Cell proliferation was assessed using the AlamarBlue assay (Thermo Fisher Scientific, Waltham, MA, USA) according to the manufacturer’s protocol. Briefly, 1 × 106 cells were seeded per well in a 24-well plate and allowed to adhere. Cells were then covered with experimental scaffold groups or control and cultured for three days. Cell metabolic activity, indicative of cell proliferation, was determined by measuring fluorescence intensity (Ex/Em: 530 nm/590 nm) using a fluorescence reader (BioTek®, Winooski, VT, USA).

2.8. Live/Dead Staining

A dual fluorescent staining solution (1 µL) comprising 100 µg/mL of acridine orange and 100 µg/mL of ethidium bromide (AO/EB, Sigma, St. Louis, MO, USA) was used to differentiate between living and dead cells. Cells exposed to scaffolds with and without VPA were stained with the solution. The cells were analyzed, documented, and quantified using a Nikon Eclipse Ti fluorescence microscope (Nikon, Tokyo, Japan).

2.9. Characterization of hBMSCs in CH-G Scaffolds by Scanning Electron Microscopy

A Scanning Electron Microscope (SEM) (JSM-6360LV SEM; Jeol, Tokyo, Japan) was used to assess the morphological alterations in the scaffold cells. The SEM analysis of the materials was followed by photography. The scaffolds with or without VPA were then placed over the cells and incubated for three days. For each sample, digital pictures were acquired at a 1000× magnification.

2.10. Alkaline Phosphatase (ALP) Quantification Assay and Staining

Using a quantification kit and a stating kit (BioVision ALP activity colorimetric assay; Bio Vision, Inc., Milpitas, CA, USA) following the manufacturer’s instructions, the metabolic activity at 9 and 14 days was evaluated and absorbance was read at 405 nM using fluorescence reader (BioTek®, Winooski, VT, USA).
Furthermore, the ALP staining was assessed on day 9 of hBMSC differentiation. Cells were washed with phosphate-buffered saline and fixed in acetone/citrate buffer for 5 min at room temperature. Following fixation, cells were incubated with Naphthol AS-TR phosphate substrate and Fast Red solutions (0.417 mg/mL) (Sigma-Aldrich (St. Louis, MO, USA)), for 1 h at room temperature. After thorough washing with water, ALP-positive cells were visualized and imaged under a microscope.

2.11. Alizarin Red-S Staining Assay

The ability of hBMSCs to form calcified nodules was evaluated on day 12 using the Alizarin Red-S Staining Assay, either with or without VPA. Then, each well was treated with 2% ARS solution (ScienCell, Carlsbad, CA, USA) according to manufacturer instructions. Images were taken with a Nikon Eclipse fluorescent microscope (Nikon, Tokyo, Japan) after the cells had been washed with water.

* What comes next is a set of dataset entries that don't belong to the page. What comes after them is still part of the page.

-- ==== Sys2Proof/Tests/Slice0.lean ====
section
/-! SUPPORT. Tests/Slice0.lean: small tests. Each expected value is a number of spec/95_test_vectors.md or of a worked
example (named in its comment), or is laid out by hand from R83. The last part gives, for each statement with hypotheses, a
concrete case that meets them. -/

namespace Sys2Proof.Tests

open Sys2Proof.Machine

/-! ### Decoding: words laid out from R83 -/

/-- P1, INIT. -/
def p1Init : Descriptor :=
  #v[0x00000000, 0x00001000, 0, 0, 0, 0x12345678, 0, 1, 0, 0, 0, 1, 0x20, 0, 0, 0]
/-- P1, STEP. -/
def p1Step : Descriptor :=
  #v[0x00000001, 0x00001000, 0, 0x00002000, 0, 0, 0x20, 1, 0, 0, 0, 1, 0x20, 0, 0, 0]
/-- P1, RENDER. -/
def p1Render : Descriptor :=
  #v[0x00000002, 0x00002000, 0, 0x00003000, 0, 0, 0x20, 1, 0x1C, 0x1E, 8, 0, 4, 0, 0, 0]

/-- INIT bit by bit: OPC 0b00; A = {word 2, word 1}; SEED word 5; W word 7; extents words 11 and 12. -/
theorem test_decode_init_bits :
    decode #v[0b00000000000000000000000000000000, 0b10000000000000000000000000000100,
      0b00000000000000000000000000000001, 0, 0, 0b11111111111111111111111111111110, 0,
      0b01111111111111111111111111111111, 0, 0, 0, 0b10000000000000000000000000000000,
      0b00000000000000000000000000000011, 0, 0, 0] =
      .ok (.init 0x180000004 0xFFFFFFFE 0x7FFFFFFF 0x80000000 3) := rfl

/-- STEP bit by bit: OPC 0b01; A words 1, 2; B words 3, 4; G word 6; W word 7; extents words 11, 12. -/
theorem test_decode_step_bits :
    decode #v[0b00000000000000000000000000000001, 0b00000000000000000000000000000100,
      0b10000000000000000000000000000000, 0b00000000000000000000000000001000, 0b01000000000000000000000000000000,
      0, 0b00000000000000000000000001000000, 0b00000000000000000000000000000010, 0, 0, 0,
      0b00000000000000000000000000000101, 0b00000000000000000000000000000110, 0, 0, 0] =
      .ok (.step 0x8000000000000004 0x4000000000000008 64 2 5 6) := rfl

/-- RENDER bit by bit: OPC 0b10; xo word 8; yo word 9; WIDTH word 10; height word 12. -/
theorem test_decode_render_bits :
    decode #v[0b00000000000000000000000000000010, 0b00000000000000000000000000001000,
      0b00000000000000000000000000000000, 0b00000000000000000000000000001011, 0b10000000000000000000000000000000,
      0, 0b00000000000000000000000001100000, 0b00000000000000000000000000000011, 0b00000000000000000000000000000111,
      0b00000000000000000000000000001001, 0b00000000000000000000000000001101, 0,
      0b00000000000000000000000000010001, 0, 0, 0] =
      .ok (.render 8 0x800000000000000B 96 3 7 9 13 17) := rfl

/-- 2.8 ILLEGAL_OPCODE: `DESC[0] = 3` and `4`; and a high bit alone (R84). -/
theorem test_decode_illegal_opcode :
    decode #v[3, 0, 0, 0, 0, 0, 0, 0, 0, 0, 0, 0, 0, 0, 0, 0] = .error .illegalOpcode ∧
      decode #v[4, 0, 0, 0, 0, 0, 0, 0, 0, 0, 0, 0, 0, 0, 0, 0] = .error .illegalOpcode ∧
      decode #v[0x80000000, 0, 0, 0, 0, 0, 0, 0, 0, 0, 0, 0, 0, 0, 0, 0] = .error .illegalOpcode := ⟨rfl, rfl, rfl⟩
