-- ==== Sys2Proof/Laws/Decode.lean ====
section
/-! SUPPORT. The fields of the formats (30_encoding.md R72, R75): a word as the number its fields make, each field of a word in a
format, and each word as the format of its fields. -/

namespace Sys2Proof

/-! ### Words as numbers -/

theorem append_toNat {v w : Nat} (a : BitVec v) (b : BitVec w) : (a ++ b).toNat = a.toNat * 2 ^ w + b.toNat := by
  rw [BitVec.toNat_append, ← Nat.shiftLeft_add_eq_or_of_lt b.isLt, Nat.shiftLeft_eq]

theorem formatNNN_toNat (g : BitVec 4) (a : BitVec 12) : (formatNNN g a).toNat = g.toNat * 4096 + a.toNat :=
  append_toNat g a

theorem formatXNN_toNat (g : BitVec 4) (x : Reg) (b : Byte) :
    (formatXNN g x b).toNat = g.toNat * 4096 + x.val * 256 + b.toNat := by
  have h := append_toNat g (regField x ++ b)
  rw [append_toNat (regField x) b] at h
  have hx : (regField x).toNat = x.val := rfl
  refine Eq.trans (b := _) h ?_
  omega

theorem formatXYN_toNat (g : BitVec 4) (x y : Reg) (n : BitVec 4) :
    (formatXYN g x y n).toNat = g.toNat * 4096 + x.val * 256 + y.val * 16 + n.toNat := by
  have h := append_toNat g (regField x ++ (regField y ++ n))
  rw [append_toNat (regField x), append_toNat (regField y)] at h
  have hx : (regField x).toNat = x.val := rfl
  have hy : (regField y).toNat = y.val := rfl
  refine Eq.trans (b := _) h ?_
  omega

/-! ### Fields as numbers -/

theorem fieldG_toNat (op : Word) : (fieldG op).toNat = op.toNat / 4096 % 16 := by
  simp [fieldG, Nat.shiftRight_eq_div_pow]

theorem fieldX_val (op : Word) : (fieldX op).val = op.toNat / 256 % 16 := by
  simp [fieldX, Nat.shiftRight_eq_div_pow]

theorem fieldY_val (op : Word) : (fieldY op).val = op.toNat / 16 % 16 := by
  simp [fieldY, Nat.shiftRight_eq_div_pow]

theorem fieldN_toNat (op : Word) : (fieldN op).toNat = op.toNat % 16 := by
  simp [fieldN]

theorem fieldNN_toNat (op : Word) : (fieldNN op).toNat = op.toNat % 256 := by
  simp [fieldNN]

theorem fieldNNN_toNat (op : Word) : (fieldNNN op).toNat = op.toNat % 4096 := by
  simp [fieldNNN]

/-! ### The fields of a word in a format -/

@[simp] theorem fieldG_formatNNN (g : BitVec 4) (a : BitVec 12) : fieldG (formatNNN g a) = g := by
  apply BitVec.eq_of_toNat_eq; rw [fieldG_toNat, formatNNN_toNat]; omega

@[simp] theorem fieldNNN_formatNNN (g : BitVec 4) (a : BitVec 12) : fieldNNN (formatNNN g a) = a := by
  apply BitVec.eq_of_toNat_eq; rw [fieldNNN_toNat, formatNNN_toNat]; omega

@[simp] theorem fieldG_formatXNN (g : BitVec 4) (x : Reg) (b : Byte) : fieldG (formatXNN g x b) = g := by
  apply BitVec.eq_of_toNat_eq; rw [fieldG_toNat, formatXNN_toNat]; omega

@[simp] theorem fieldX_formatXNN (g : BitVec 4) (x : Reg) (b : Byte) : fieldX (formatXNN g x b) = x := by
  apply Fin.ext; rw [fieldX_val, formatXNN_toNat]; omega

@[simp] theorem fieldNN_formatXNN (g : BitVec 4) (x : Reg) (b : Byte) : fieldNN (formatXNN g x b) = b := by
  apply BitVec.eq_of_toNat_eq; rw [fieldNN_toNat, formatXNN_toNat]; omega

@[simp] theorem fieldG_formatXYN (g : BitVec 4) (x y : Reg) (n : BitVec 4) : fieldG (formatXYN g x y n) = g := by
  apply BitVec.eq_of_toNat_eq; rw [fieldG_toNat, formatXYN_toNat]; omega

@[simp] theorem fieldX_formatXYN (g : BitVec 4) (x y : Reg) (n : BitVec 4) : fieldX (formatXYN g x y n) = x := by
  apply Fin.ext; rw [fieldX_val, formatXYN_toNat]; omega

@[simp] theorem fieldY_formatXYN (g : BitVec 4) (x y : Reg) (n : BitVec 4) : fieldY (formatXYN g x y n) = y := by
  apply Fin.ext; rw [fieldY_val, formatXYN_toNat]; omega

@[simp] theorem fieldN_formatXYN (g : BitVec 4) (x y : Reg) (n : BitVec 4) : fieldN (formatXYN g x y n) = n := by
  apply BitVec.eq_of_toNat_eq; rw [fieldN_toNat, formatXYN_toNat]; omega

/-! ### The other way -/

theorem formatNNN_fields (op : Word) : formatNNN (fieldG op) (fieldNNN op) = op := by
  apply BitVec.eq_of_toNat_eq; rw [formatNNN_toNat, fieldG_toNat, fieldNNN_toNat]; omega

theorem formatXNN_fields (op : Word) : formatXNN (fieldG op) (fieldX op) (fieldNN op) = op := by
  apply BitVec.eq_of_toNat_eq; rw [formatXNN_toNat, fieldG_toNat, fieldX_val, fieldNN_toNat]; omega

theorem formatXYN_fields (op : Word) : formatXYN (fieldG op) (fieldX op) (fieldY op) (fieldN op) = op := by
  apply BitVec.eq_of_toNat_eq; rw [formatXYN_toNat, fieldG_toNat, fieldX_val, fieldY_val, fieldN_toNat]; omega

end Sys2Proof
end

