theorem decodeGroup8_answers (hg : fieldG op = 0x8#4) : Answers op (decodeGroup8 op) := by
  have hgroup := unknownWord_group8 hg
  unfold decodeGroup8
  split_ifs with h0 h1 h2 h3 h4 h5 h6 h7 hE
  case neg => exact .unknown (hgroup.2 (by simp [h0, h1, h2, h3, h4, h5, h6, h7, hE]))
  all_goals exact .instr (formatXYN_of_fields hg ‹_›) rfl (known_of_mem hgroup ‹_› (by decide))

theorem decodeGroupE_answers (hg : fieldG op = 0xE#4) : Answers op (decodeGroupE op) := by
  have hgroup := unknownWord_groupE hg
  unfold decodeGroupE
  split_ifs with hskp hsknp
  · exact .instr (formatXNN_of_fields hg hskp) rfl (known_of_mem hgroup hskp (by decide))
  · exact .instr (formatXNN_of_fields hg hsknp) rfl (known_of_mem hgroup hsknp (by decide))
  · exact .unknown (hgroup.2 (by simp [hskp, hsknp]))

theorem decodeGroupF_answers (hg : fieldG op = 0xF#4) : Answers op (decodeGroupF op) := by
  have hgroup := unknownWord_groupF hg
  unfold decodeGroupF
  split_ifs with h07 h0A h15 h18 h1E h29 h33 h55 h65
  case neg => exact .unknown (hgroup.2 (by simp [h07, h0A, h15, h18, h1E, h29, h33, h55, h65]))
  all_goals exact .instr (formatXNN_of_fields hg ‹_›) rfl (known_of_mem hgroup ‹_› (by decide))

/-- In a group that R77 does not name every word is an instruction. -/
theorem answers_of_group {i : Instr} (hother : g ∉ listedGroups) (hwf : WellFormed i)
    (hword : fieldG op = g → encode i = op) (hg : fieldG op = g) : Answers op (.ok i) :=
  .instr (hword hg) hwf (known_of_group hg hother)

theorem encode_drw_fields (hg : fieldG op = 0xD#4) : encode (.drw (fieldX op) (fieldY op) (fieldN op).toNat) = op := by
  rw [encode, BitVec.ofNat_toNat, BitVec.setWidth_eq]
  exact formatXYN_of_fields hg rfl

/-- Every word gets its right answer (R78), by the groups in the decoder's order. -/
theorem decodeWord_answers (op : Word) : Answers op (decodeWord op) := by
  have hheight : WellFormed (.drw (fieldX op) (fieldY op) (fieldN op).toNat) := decide_eq_true (fieldN op).isLt
  unfold decodeWord
  refine iteInduction decodeGroup0_answers fun h0 => ?_
  refine iteInduction (answers_of_group (by decide) rfl formatNNN_of_fieldG) fun h1 => ?_
  refine iteInduction (answers_of_group (by decide) rfl formatNNN_of_fieldG) fun h2 => ?_
  refine iteInduction (answers_of_group (by decide) rfl formatXNN_of_fieldG) fun h3 => ?_
  refine iteInduction (answers_of_group (by decide) rfl formatXNN_of_fieldG) fun h4 => ?_
  refine iteInduction (fun h => nibbleZero_answers (.inl h) rfl (formatXYN_of_fields h)) fun h5 => ?_
  refine iteInduction (answers_of_group (by decide) rfl formatXNN_of_fieldG) fun h6 => ?_
  refine iteInduction (answers_of_group (by decide) rfl formatXNN_of_fieldG) fun h7 => ?_
  refine iteInduction decodeGroup8_answers fun h8 => ?_
  refine iteInduction (fun h => nibbleZero_answers (.inr h) rfl (formatXYN_of_fields h)) fun h9 => ?_
  refine iteInduction (answers_of_group (by decide) rfl formatNNN_of_fieldG) fun hA => ?_
  refine iteInduction (answers_of_group (by decide) rfl formatNNN_of_fieldG) fun hB => ?_
  refine iteInduction (answers_of_group (by decide) rfl formatXNN_of_fieldG) fun hC => ?_
  refine iteInduction (answers_of_group (by decide) hheight encode_drw_fields) fun hD => ?_
  refine iteInduction decodeGroupE_answers fun hE => ?_
  exact decodeGroupF_answers (by bv_omega)

end

/-- Settles O2: the right answer to a word is an instruction with this word. -/
theorem encodeOfDecodeGivesTheWord : Obligations.EncodeOfDecodeGivesTheWord := by
  intro op i h
  have hanswer := decodeWord_answers op
  rw [h] at hanswer
  cases hanswer with
  | instr hword hwf _ => exact ⟨hword, hwf⟩

theorem decodeWord_eq_unknown_iff (op : Word) : decodeWord op = .error (.unknownOpcode op) ↔ UnknownWord op := by
  have hanswer := decodeWord_answers op
  generalize decodeWord op = answer at hanswer ⊢
  cases hanswer with
  | instr _ _ hknown => simp [hknown]
  | unknown h => simp [h]

/-- Settles O5: `UnknownWord` is the obligation's list. -/
theorem unknownWordsByGroup : Obligations.UnknownWordsByGroup :=
  decodeWord_eq_unknown_iff
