-- ==== Sys2Proof/Machine/Rle.lean ====
section
/-!
DEFINITION. The RLE decompressor (spec/42_rle.md): the expansion as a function (R152), the meaning of
each token (R100), and `RLE.EXPAND` (R153).
-/

namespace Sys2Proof.Machine

/-- `emit(v, n)` of R152 on the output so far: `none` is the StructuralError of an output that would
pass the declared length `D`. -/
def rleEmit (D : Nat) (out : List Byte) (v : Byte) (n : Nat) : Option (List Byte) :=
  if D < out.length + n then none else some (out ++ List.replicate n v)

/-- The byte a token emits (R100). -/
def tokenValue : RleToken → Byte
  | .lit b => b
  | .esc90 => Config.rleEsc
  | .run8 _ v => v
  | .run16 v _ _ => v

/-- How many copies of it a token emits (R100); the long count is big-endian. -/
def tokenCount : RleToken → Nat
  | .lit _ => 1
  | .esc90 => 1
  | .run8 c _ => c.toNat
  | .run16 _ hi lo => 256 * hi.toNat + lo.toNat

/-- What a token appends to the output (R100). -/
def tokenOutput (t : RleToken) : List Byte := List.replicate (tokenCount t) (tokenValue t)

/-- The loop of `RleExpand` (R152), at most `fuel` tokens: `none` is its StructuralError. Each token
takes at least one byte, so the input's length is fuel enough. -/
def rleLoop (D : Nat) : Nat → List Byte → List Byte → Option (List Byte)
  | _, [], out => if out.length = D then some out else none
  | 0, _ :: _, _ => none
  | fuel + 1, b :: r, out =>
    match decodeToken (b :: r) with
    | .error _ => none
    | .ok (t, rest) =>
      match rleEmit D out (tokenValue t) (tokenCount t) with
      | none => none
      | some out' => rleLoop D fuel rest out'

/-- `RleExpand(I, D)` (R152): `none` is StructuralError. -/
def rleExpand (I : List Byte) (D : Nat) : Option (List Byte) := rleLoop D I.length I []

/-- The windows an expansion or an unpacking may use (R62, R63). -/
abbrev State.windowsOk (s : State) : Prop := s.srcInMem ∧ s.dstInMem ∧ ¬ s.windowsOverlap

/-- `RLE.EXPAND` (R153). -/
def execRleExpand (s : State) : Answer :=
  if ¬ s.windowsOk then raise s (faultWord .rleExpand) .operand
  else
    match rleExpand s.window s.x.dlen.toNat with
    | none => raiseInWindow s (faultWord .rleExpand) .structural
    | some out => .next ((s.setMem (s.mem.writeList s.x.dst.toNat out)).setRes0 s.x.dlen)

/-! ### The same expansion token by token (log entry 5) -/

/-- A StructuralError inside a running expansion: it ends the expansion by the fault entry of
`RLE.EXPAND`. A destination window outside memory, which no run reaches, has no byte to lose. -/
def rleAbort (s : State) : Answer :=
  if s.dstInMem then raiseInWindow (s.setRle none) (faultWord .rleExpand) .structural
  else .fault (.noSuchAddress (s.x.dst.toNat + s.x.dlen.toNat - 1))

/-- The expansion that a token continues: the running one, else a new one with no output yet. -/
def State.rleCurrent (s : State) : RleRun := s.rle.getD { input := [], out := [] }

/-- One pass of the loop of R152 after its token is decoded: `emit`, against the declared length `x[3]`. -/
def execToken (t : RleToken) (s : State) : Answer :=
  match rleEmit s.x.dlen.toNat s.rleCurrent.out (tokenValue t) (tokenCount t) with
  | none => rleAbort s
  | some out => .next (s.setRle (some { s.rleCurrent with out := out }))

/-- The end of `RleExpand` and of R153: the length must be the declared one, then the output is
written and `RES0` takes the number of bytes. -/
def rleFinish (r : RleRun) (s : State) : Answer :=
  if r.out.length ≠ s.x.dlen.toNat then rleAbort s
  else if ¬ s.dstInMem then .fault (.noSuchAddress (s.x.dst.toNat + s.x.dlen.toNat - 1))
  else .next (((s.setMem (s.mem.writeList s.x.dst.toNat r.out)).setRes0 s.x.dlen).setRle none)

/-- Token `b` (R100): emits the byte b. -/
def execRleLit (b : Byte) (s : State) : Answer := execToken (.lit b) s

/-- Token `0x90 0x00` (R100): emits one byte 0x90. -/
def execRleEsc90 (s : State) : Answer := execToken .esc90 s

/-- Token `0x90 c v` (R100): emits c copies of v. -/
def execRleRun8 (c v : Byte) (s : State) : Answer := execToken (.run8 c v) s

/-- Token `0x90 0xFF v hi lo` (R100): emits 256 * hi + lo copies of v. -/
def execRleRun16 (v hi lo : Byte) (s : State) : Answer := execToken (.run16 v hi lo) s

end Sys2Proof.Machine
end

2.12. Quantitative Real-Time Polymerase Chain Reaction (qRT-PCR) for Gene Analysis

On days 9 and 12, total RNA was extracted using an RNA Mini Kit (Analytik Jena AG; Jena, Germany, REF No:845-KS-2040250) as per the manufacturer’s guidelines. The steps were followed as described previously [22]. The expression levels of the reference genes, osteonectin, runt-related transcription factor 2 (Runx-2), osteocalcin, collagen Type 1, and alkaline phosphate (ALP), were evaluated. To compute the relative gene expression using a comparative CT approach, the data were normalized to the reference gene, glyceraldehyde-3-phosphate dehydrogenase (GAPDH), where Delta-delta CT (CT) is the difference between the CT values of the target and reference genes. Table 1 contains a list of the primer sequences used in this investigation.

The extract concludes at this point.